SSE member Bessie Mbadugha, who assisted with the grant proposal, said this community input is crucial.
“We don’t want to come with a savior mentality and fix things the way we think they should be fixed as opposed to what people actually want to see,” she said.
Wilkins said SSE plans to present these findings to the community and the District 65 school board for feedback and review, and will continue to advocate for a 5th Ward neighborhood school.
The Student Assignment Project Committee
Wilkins is part of the district’s Student Assignment Project Committee, a group of over 40 people who will make recommendations on establishing a 5th Ward school by March 2022, among other goals. He said it’s exciting to see SSE’s grassroots work begin to collide and merge with District 65.
The project committee is led by Sarita Smith, manager of student assignments for District 65. She said the team’s ultimate goal is to modernize the student assignment process.
Currently, some students are bused from their wards to schools offering specialized programming like Oakton Elementary School’s African Centered Curriculum Program and the Two-Way Immersion Program, which is offered at a handful of District 65 elementary schools, she said.
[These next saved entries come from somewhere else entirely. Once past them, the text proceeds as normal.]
theorem execStripRedraw_only (s : State) :
    State.OnlyOut s 2493774 (execStripRedraw s) := by
  have hm : 2493774 ||| 2493774 = 2493774 := rfl
  have h : State.OnlyM s 2493774 s := State.OnlyM.refl _ _
  unfold execStripRedraw
  first | apply State.live_only | apply State.liveOn_only | apply next_only
  repeat' first
    | (intro _)
    | with_reducible assumption
    | with_reducible exact subM (by decide) hm
    | (extract_lets +onlyGivenNames x; first | (refine (fun hx => ?_ : State.OnlyM s 2493774 x → _) ?_; (on_goal 1 => clear_value x); (on_goal 2 => subst x)) | (refine (fun hx => ?_ : State.OnlyM s 2493774 x.1 → _) ?_; (on_goal 1 => clear_value x); (on_goal 2 => subst x)) | (refine (fun hx => ?_ : State.OnlyM s 2493774 x.2 → _) ?_; (on_goal 1 => clear_value x); (on_goal 2 => subst x)) | clear_value x)
    | (with_reducible first | apply State.startTimer_only | apply State.updPnl_only | apply State.drawPage_only | apply State.pnQueue_only | apply State.pd8On_only)
    | with_reducible exact fun _ h => h
    | split
    | (fail_if_no_progress beta_reduce)

theorem State.selectPage_only {m : Nat} {s0 s : State} (h : s0.OnlyM m s) (hm : 2493774 ||| m = m) (k : Nat) :
    s0.OnlyM m (State.selectPage s k) := by
  unfold State.selectPage
  repeat' first
    | (intro _)
    | with_reducible assumption
    | with_reducible exact subM (by decide) hm
    | (with_reducible first | apply State.drawPage_only | apply State.startTimer_only | apply State.setFld_only)
    | with_reducible exact fun _ h => h
    | split

theorem execPageTimeout_only (s : State) :
    State.OnlyOut s 2493774 (execPageTimeout s) := by
  have hm : 2493774 ||| 2493774 = 2493774 := rfl
  have h : State.OnlyM s 2493774 s := State.OnlyM.refl _ _
  unfold execPageTimeout
  first | apply State.live_only | apply State.liveOn_only | apply next_only
  repeat' first
    | (intro _)
    | with_reducible assumption
    | with_reducible exact subM (by decide) hm
    | (with_reducible first | apply State.drawPage_only | apply State.setFld_only | apply State.stopTimer_only)
    | with_reducible exact fun _ h => h
    | split

theorem execLegalLineRedraw_only (s : State) (line : Fin 4) :
    State.OnlyOut s 2493774 (execLegalLineRedraw line s) := by
  have hm : 2493774 ||| 2493774 = 2493774 := rfl
  have h : State.OnlyM s 2493774 s := State.OnlyM.refl _ _
  unfold execLegalLineRedraw
  first | apply State.live_only | apply State.liveOn_only | apply next_only
  repeat' first
    | (intro _)
    | with_reducible assumption
    | with_reducible exact subM (by decide) hm
    | (extract_lets +onlyGivenNames x; first | (refine (fun hx => ?_ : State.OnlyM s 2493774 x → _) ?_; (on_goal 1 => clear_value x); (on_goal 2 => subst x)) | clear_value x)
    | (with_reducible first | apply State.startTimer_only | apply State.updPnl_only | apply State.pnQueue_only | apply State.pd8On_only)
    | with_reducible exact fun _ h => h
    | split
    | (fail_if_no_progress beta_reduce)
One of the committee’s goals is to ensure students’ needs are met more locally.
“How do we get back to this ‘home school’ model, where our local area schools (are) where students have services, and these services can (be) access(ed) at their local area school?” Smith asked. “We can’t do that if some wards do not have a local area (school).”
In June, the committee sent a survey to District 65 community members. The results will inform their decision making, Smith said, and the team’s goal is to ensure families are represented.
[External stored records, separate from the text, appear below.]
-- ==== Sys2Proof/Laws/State.lean ====
section
/-!
SUPPORT. Each named update against each field of the state: what it becomes, or that it stays. A register is read through an
update of anything else.
-/

set_option linter.all false

namespace Sys2Proof.Machine

open Sys2Proof

@[simp] theorem State.setReg_pending (s : State) (off : Nat) (w : Word) : (s.setReg off w).pending = s.pending := rfl
@[simp] theorem State.setReg_regs (s : State) (off : Nat) (w : Word) : (s.setReg off w).regs = Sparse.put (regReset off) off w s.regs := rfl
@[simp] theorem State.setReg_log (s : State) (off : Nat) (w : Word) : (s.setReg off w).log = s.log := rfl
@[simp] theorem State.setReg_timers (s : State) (off : Nat) (w : Word) : (s.setReg off w).timers = s.timers := rfl
@[simp] theorem State.setReg_hostRead (s : State) (off : Nat) (w : Word) : (s.setReg off w).hostRead = s.hostRead := rfl
@[simp] theorem State.setReg_fresh (s : State) (off : Nat) (w : Word) : (s.setReg off w).fresh = s.fresh := rfl
@[simp] theorem State.setReg_glb (s : State) (off : Nat) (w : Word) : (s.setReg off w).glb = s.glb := rfl
@[simp] theorem State.setReg_tim (s : State) (off : Nat) (w : Word) : (s.setReg off w).tim = s.tim := rfl
@[simp] theorem State.setReg_links (s : State) (off : Nat) (w : Word) : (s.setReg off w).links = s.links := rfl
@[simp] theorem State.setReg_linkc (s : State) (off : Nat) (w : Word) : (s.setReg off w).linkc = s.linkc := rfl
@[simp] theorem State.setReg_ces (s : State) (off : Nat) (w : Word) : (s.setReg off w).ces = s.ces := rfl
@[simp] theorem State.setReg_sh (s : State) (off : Nat) (w : Word) : (s.setReg off w).sh = s.sh := rfl
@[simp] theorem State.setReg_veh (s : State) (off : Nat) (w : Word) : (s.setReg off w).veh = s.veh := rfl
@[simp] theorem State.setReg_vehc (s : State) (off : Nat) (w : Word) : (s.setReg off w).vehc = s.vehc := rfl
@[simp] theorem State.setReg_met (s : State) (off : Nat) (w : Word) : (s.setReg off w).met = s.met := rfl
@[simp] theorem State.setReg_leg (s : State) (off : Nat) (w : Word) : (s.setReg off w).leg = s.leg := rfl
@[simp] theorem State.setReg_isl (s : State) (off : Nat) (w : Word) : (s.setReg off w).isl = s.isl := rfl
@[simp] theorem State.setReg_ps (s : State) (off : Nat) (w : Word) : (s.setReg off w).ps = s.ps := rfl
@[simp] theorem State.setReg_pnl (s : State) (off : Nat) (w : Word) : (s.setReg off w).pnl = s.pnl := rfl
@[simp] theorem State.setReg_nfc (s : State) (off : Nat) (w : Word) : (s.setReg off w).nfc = s.nfc := rfl
@[simp] theorem State.setReg_tag (s : State) (off : Nat) (w : Word) : (s.setReg off w).tag = s.tag := rfl
@[simp] theorem State.setReg_ml (s : State) (off : Nat) (w : Word) : (s.setReg off w).ml = s.ml := rfl
@[simp] theorem State.setReg_host (s : State) (off : Nat) (w : Word) : (s.setReg off w).host = s.host := rfl
@[simp] theorem State.setReg_keys (s : State) (off : Nat) (w : Word) : (s.setReg off w).keys = s.keys := rfl
@[simp] theorem State.setReg_mem (s : State) (off : Nat) (w : Word) : (s.setReg off w).mem = s.mem := rfl
@[simp] theorem State.setReg_sys (s : State) (off : Nat) (w : Word) : (s.setReg off w).sys = s.sys := rfl
@[simp] theorem State.setReg_twin (s : State) (off : Nat) (w : Word) : (s.setReg off w).twin = s.twin := rfl

@[simp] theorem State.setFld_pending (s : State) (f : Fld) (v : Nat) : (s.setFld f v).pending = s.pending := rfl
@[simp] theorem State.setFld_log (s : State) (f : Fld) (v : Nat) : (s.setFld f v).log = s.log := rfl
@[simp] theorem State.setFld_timers (s : State) (f : Fld) (v : Nat) : (s.setFld f v).timers = s.timers := rfl
@[simp] theorem State.setFld_hostRead (s : State) (f : Fld) (v : Nat) : (s.setFld f v).hostRead = s.hostRead := rfl
@[simp] theorem State.setFld_fresh (s : State) (f : Fld) (v : Nat) : (s.setFld f v).fresh = s.fresh := rfl
@[simp] theorem State.setFld_glb (s : State) (f : Fld) (v : Nat) : (s.setFld f v).glb = s.glb := rfl
@[simp] theorem State.setFld_tim (s : State) (f : Fld) (v : Nat) : (s.setFld f v).tim = s.tim := rfl
@[simp] theorem State.setFld_links (s : State) (f : Fld) (v : Nat) : (s.setFld f v).links = s.links := rfl
@[simp] theorem State.setFld_linkc (s : State) (f : Fld) (v : Nat) : (s.setFld f v).linkc = s.linkc := rfl
@[simp] theorem State.setFld_ces (s : State) (f : Fld) (v : Nat) : (s.setFld f v).ces = s.ces := rfl
@[simp] theorem State.setFld_sh (s : State) (f : Fld) (v : Nat) : (s.setFld f v).sh = s.sh := rfl
@[simp] theorem State.setFld_veh (s : State) (f : Fld) (v : Nat) : (s.setFld f v).veh = s.veh := rfl
@[simp] theorem State.setFld_vehc (s : State) (f : Fld) (v : Nat) : (s.setFld f v).vehc = s.vehc := rfl
@[simp] theorem State.setFld_met (s : State) (f : Fld) (v : Nat) : (s.setFld f v).met = s.met := rfl
@[simp] theorem State.setFld_leg (s : State) (f : Fld) (v : Nat) : (s.setFld f v).leg = s.leg := rfl
@[simp] theorem State.setFld_isl (s : State) (f : Fld) (v : Nat) : (s.setFld f v).isl = s.isl := rfl
@[simp] theorem State.setFld_ps (s : State) (f : Fld) (v : Nat) : (s.setFld f v).ps = s.ps := rfl
@[simp] theorem State.setFld_pnl (s : State) (f : Fld) (v : Nat) : (s.setFld f v).pnl = s.pnl := rfl
@[simp] theorem State.setFld_nfc (s : State) (f : Fld) (v : Nat) : (s.setFld f v).nfc = s.nfc := rfl
@[simp] theorem State.setFld_tag (s : State) (f : Fld) (v : Nat) : (s.setFld f v).tag = s.tag := rfl
@[simp] theorem State.setFld_ml (s : State) (f : Fld) (v : Nat) : (s.setFld f v).ml = s.ml := rfl
@[simp] theorem State.setFld_host (s : State) (f : Fld) (v : Nat) : (s.setFld f v).host = s.host := rfl
@[simp] theorem State.setFld_keys (s : State) (f : Fld) (v : Nat) : (s.setFld f v).keys = s.keys := rfl
@[simp] theorem State.setFld_mem (s : State) (f : Fld) (v : Nat) : (s.setFld f v).mem = s.mem := rfl
@[simp] theorem State.setFld_sys (s : State) (f : Fld) (v : Nat) : (s.setFld f v).sys = s.sys := rfl
@[simp] theorem State.setFld_twin (s : State) (f : Fld) (v : Nat) : (s.setFld f v).twin = s.twin := rfl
Fulce-Gentle, who is on the committee, said while she hopes its work will lead to a culturally rich resource for children and their families, she still has doubts. White supremacy is institutional, she said, and so she has to temper her positivity.
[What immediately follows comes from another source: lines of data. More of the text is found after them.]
-- ==== Sys2Proof/Tests/Slice0.lean ====
section
/-!
SUPPORT. The model's own tests: an ill-formed command for each check of WellFormed, small tests from spec/'s worked examples and
tables, and for every statement with hypotheses a state and operands that meet them.
-/

set_option linter.all false
set_option Elab.async false

open Sys2Proof Sys2Proof.Machine

/-- The state with these timers. -/
def Sys2Proof.Machine.State.timed (s : State) (l : List (Timer × Nat)) : State := { s with timers := l }

/-- The state after its clocks have run for 10^15 ns. -/
def Sys2Proof.Machine.State.aged (s : State) : State := s.updTim fun t => { t with life := 1000000000000000 }

namespace Sys2Proof.Tests

/-- A module in mode `m` with every domain on and inside its window, and every core running. -/
def on (m : Nat) : State :=
  (((State.reset.setFld GLB_MODE_MODE m).setFld GLB_PD_STATE_ON 0x3FF).setFld GLB_PD_STATE_PGOOD 0x3FF).setReg R_GLB_CORE_STATE 0x5555


/-- Past the instant of a pending leap second. -/
def late : State := ((on 3).setFld TIME_LEAP_AT_DAY 1).updTim fun t => { t with count := 400000000000000, life := 400000000000000 }

/-- A locked clock that has missed two edges, at the end of the third window; the same with an edge waiting. -/
def gnss : State :=
  (((on 3).setFld TIME_STATUS_STATE 3).setFlag TIME_CTRL_GNSS_EN true).updTim fun t =>
    { t with count := 6000000000, missRun := 2, lastPps := some 2000000000 }
def gnssEdge : State := gnss.updTim fun t => { t with edge := some 6000000000 }

/-- A correction of `c` ns that waits at this tick; a slew with 100 ns left. -/
def corr (c : Int) : State := (on 3).updTim fun t => { t with corr := some c, corrDue := true, count := 1000000000 }
def slewing : State :=
  ((on 3).setFlag TIME_STATUS_SLEWING true).updTim fun t => { t with slewLeft := 100, slewTicked := false }

/-- Two grandmaster ports. -/
def ptp : State := (on 3).updTim fun t => { t with ptpPort := [1, 1] }

/-- A CE that runs a law, outside and inside its window; one that skips; one with an armed buffer for TRG. -/
def ceOn : State := (on 3).setFld (CE_STATUS_STATE 0) 1
def ceWin : State := ceOn.updCe 0 fun e => { e with window := true }
def ceSkip : State := ceOn.updCe 0 fun e => { e with sf := { e.sf with skip := 3 } }
def ceTrg : State := (ceOn.setFld (CUP_TRIG_KIND 0 7) 6).setFld (CUP_STAT_STATE 0 7) 2

/-- The window after END; a third overrun with link 5 feeding output 2. -/
def ceEnd : State := ceOn.updCe 0 fun e => { e with window := true, work := { e.work with ended := true, cycles := 40 } }
def ceOver : State :=
  ((ceOn.setFld (CE_STATUS_OVR_RUN 0) 3).updCe 0 fun e => { e with laneOut := [some 2], laneLink := [none, none, none, some 5] }).updSh
    fun h => { h with t2 := { h.t2 with map := (idx 48).map fun n => if n = 5 then some 2 else none } }

/-- Output lane 0 with lost and frozen feedback, and block lane 3 with frozen feedback. -/
def ceLost : State := ceOver.updCe 0 fun e =>
  { e with
    outs := [{ OutLane.rest with lost := true, sameRun := 9999, in5s := [0, 999999999999999] }]
    blocks := (idx 24).map fun _ => { BlockLane.rest with sameRun := 9999, irefs := [0, 999999999] } }

/-- A coefficient swap that is due. -/
def ceSwap : State :=
  ((ceOn.setFlag CE_GCFG_LIVE_COEF true).setFlag (CE_CTRL_SWAP 0) true).updCe 0 fun e => { e with swapDue := true }

/-- Buffers 0 to 4 of CE 0: to arm, armed for a host trigger, full, streaming, and streaming 16 records behind. -/
def cupS : State :=
  ((((((ceOn.setFld (CUP_CFG_MODE 0 0) 1).setFld (CUP_TRIG_KIND 0 1) 7).setFld (CUP_STAT_STATE 0 1) 2).setFld (CUP_STAT_STATE 0 2) 3).setFld
    (CUP_STAT_STATE 0 3) 5).setFld (CUP_STAT_STATE 0 4) 5).updCe 0 fun e =>
    { e with
      cups := [CupBuf.off, CupBuf.off, CupBuf.off, { CupBuf.off with taken := 4096 },
        { CupBuf.off with taken := 4096, records := List.replicate 16 ⟨0, 4, 1, 0, none, 0, []⟩ },
        CupBuf.off, CupBuf.off, CupBuf.off] }

/-- Link 5 in a state; trained with an ENABLE under way; a NORMAL frame with BSTATE RUN and USEQ 1. -/
def linkIn (st : Nat) : State := (on 3).setFld (CQ_STATE_LSTATE 5) st
def linkUp : State := (linkIn 3).updLk 5 fun l => { l with cmd := cmdEnable, missed := 1 }
def goodUp : BitVec 144 := 0x10010000000000000000000000000000e7fc

/-- In TRAIN with a measurement and after 100 ms; after a failed training; silent in LOST; active with three faults. -/
def linkMeas : State :=
  (((linkIn 2).setFld (CQ_DELAY_TURN 5) 100).updLk 5 fun l => { l with tags := 0x7FE, tu := 30 }).timed [(.train 5, 100000000)]
def linkFail : State := ((linkIn 2).updLk 5 fun l => { l with failed := true }).timed [(.retry 5, 1000000000)]
def linkSil : State := ((linkIn 5).updLk 5 fun l => { l with validRun := 16 }).timed [(.silent 5, 1000000)]
def linkBad : State := (linkIn 4).updLk 5 fun l => { l with invalidRun := 3, driftRun := 16, clkRun := 2 }

/-- Stopped for output 2, without a delay. -/
def linkStop : State := (linkIn 6).updLk 5 fun l => { l with stopBy := [2] }

/-- Released since the last CF tick. -/
def linkFree : State := (linkIn 6).updLk 5 fun l => { l with freeing := true }

/-- The block of link 5 in a step of its move from output 1 to output 2. -/
def moving (st : Nat) : State :=
  ((((((on 3).setFld (MX_ASG_STEP 5) st).setFld (CQ_STATE_BSTATE 5) 1).updLk 5 fun l =>
        { l with mxState := if st = 4 then 4 else 0 }).updMv 5 fun m => { m with src := some 1, dest := some 2 }).updCe 0 fun e =>
      { e with laneLink := [some 5], com := { e.com with k := [0, 1, 0, 0, 0, 0, 0, 0] } }).timed [(.moveStep 5, 60000000)]

/-- The last CF of an SF; zones beyond and within the limits; cooling that fails and cooling to restore. -/
def lastCf : State := (on 3).updTim fun t => { t with cfIndex := 999 }
def zones : State := (on 3).updGlb fun g => { g with zoneOver := 10000, zoneUnder := 10000 }
def cool (ok : Nat) : State :=
  ((((on 3).setFld (OUT_STAT_COOL_FAIL 2) ok).setFlag (OUT_CFG_EN 2) true).updSh fun h =>
    { h with
      pt := (idx 8).map fun _ => if ok = 1 then [some 200, some 200, some 200, some 200] else [none, none, none, none]
      coolOkNs := (idx 8).map fun _ => 60 * sec }).timed [(.runOn 2, 10000000000000)]

/-- What a start finds: a root key and a bank that verifies. -/
def startIn : StartIn := ⟨some [], [true, true], true, 2, 0, [], [], [], [], []⟩
def scSilent : State := ((on 0).updGlb fun g => { g with islReleased := true }).timed [(.scStart, 200000000)]

/-- A value out of its range waits for the commit. -/
def badCfg : State := (on 1).putEdit R_TIME_CTRL (putBits (regReset R_TIME_CTRL) 13 10 0)

/-- Output 0 enabled as CCS, and as MCS with CE in B and no ID yet. -/
def vEn : State := ((on 3).setFlag (OUT_CFG_EN 0) true).setFld (OUT_CFG_TYPE 0) 0
def vMcs : State := (vEn.setFld (OUT_CFG_TYPE 0) 1).setFld (VD_STAT_PILOT 0) 1
def vMcs1 : State := vMcs.setFld (VD_STAT_SSTATE 0) 1

/-- A key that every engine may use. -/
def keyT : KeySlot := { KeySlot.empty with a := ⟨1, [1], 0xFFFF, false, true, 1⟩ }

/-- Output 0 in a session state with its link up, a key for TLS at hand. -/
def vIn (st : Nat) : State :=
  (((((vEn.setFld (VD_STAT_SSTATE 0) st).setFlag (VD_STAT_LINK 0) true).setFlag (VD_CFG_DIN 0) true).updVh 0 fun v =>
    { v with tcp := true, nmk := some 1 }).setSlot 16 keyT).timed [(.slac 0, 0)]

/-- In SETUP without TLS, ISO 15118-20 enabled, with slots 17 and 18 for the VC's engine alone, the former with a chain. -/
def vTls0 : State :=
  ((vIn 2).setFlag (VD_CFG_ISO20 0) true).setSlot 18 { keyT with a := { keyT.a with mask := 2 ^ engTls ((vIn 2).outVc 0) } }
def vTls : State :=
  vTls0.setSlot 17 { keyT with a := { keyT.a with mask := 2 ^ engTls ((vIn 2).outVc 0) }, chain := [1] }

/-- In SETUP under ISO 15118-20 at a phase, lost or not; in AUTH under contract of ISO 15118-2; in a state and a protocol with
the pilot in C. -/
def vPh (ph : Nat) (lost : Bool) : State :=
  ((((vIn 2).setFld (VD_STAT_PROTO 0) 3).setFlag (VD_CFG_EIM 0) true).updVh 0 fun v => { v with phase := ph, lost := lost }).timed
    [(.resume 0, 0)]
def vAuth (ans : Nat) (ok : Bool) : State :=
  ((vIn 3).setFld (VD_STAT_PROTO 0) 2).updVh 0 fun v => { v with payment := 2, certAns := ans, authOk := ok, authReq := some 7 }
def vRun (st p : Nat) : State :=
  (((vIn st).setFld (VD_STAT_PROTO 0) p).setFld (VD_STAT_PILOT 0) 2).updVh 0 fun v => { v with preOk := true, endReason := 3 }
“My hope is that we will do good work, and figure out a way to actually resolve this public harm,” she said. “My fear is that we will solve one problem but actually not actually address the underlying issue.”
And Robinson said the 5th Ward has been put on the back burner time and time again. Past efforts for a neighborhood school have been halted multiple times.
In 2002, the District 65 board raised the possibility of housing a school in Foster School’s original building, but negotiations were stopped a year later. Then in 2012, there was the failed referendum.
“The constant message on any type of development is more like: be patient, wait and see,” Robinson said. “Families want a change in that attitude.”
Wilkins said SSE acknowledges that returning a neighborhood school to the 5th Ward has been a long race, passed down through generations of students and parents.
This time, he said, he wants it to be different.
“This pursuit just didn’t happen a couple years ago,” Wilkins said. “This is something that’s been brewing and pursued for decades now. Our hope is that this time around, we cross the finish line.”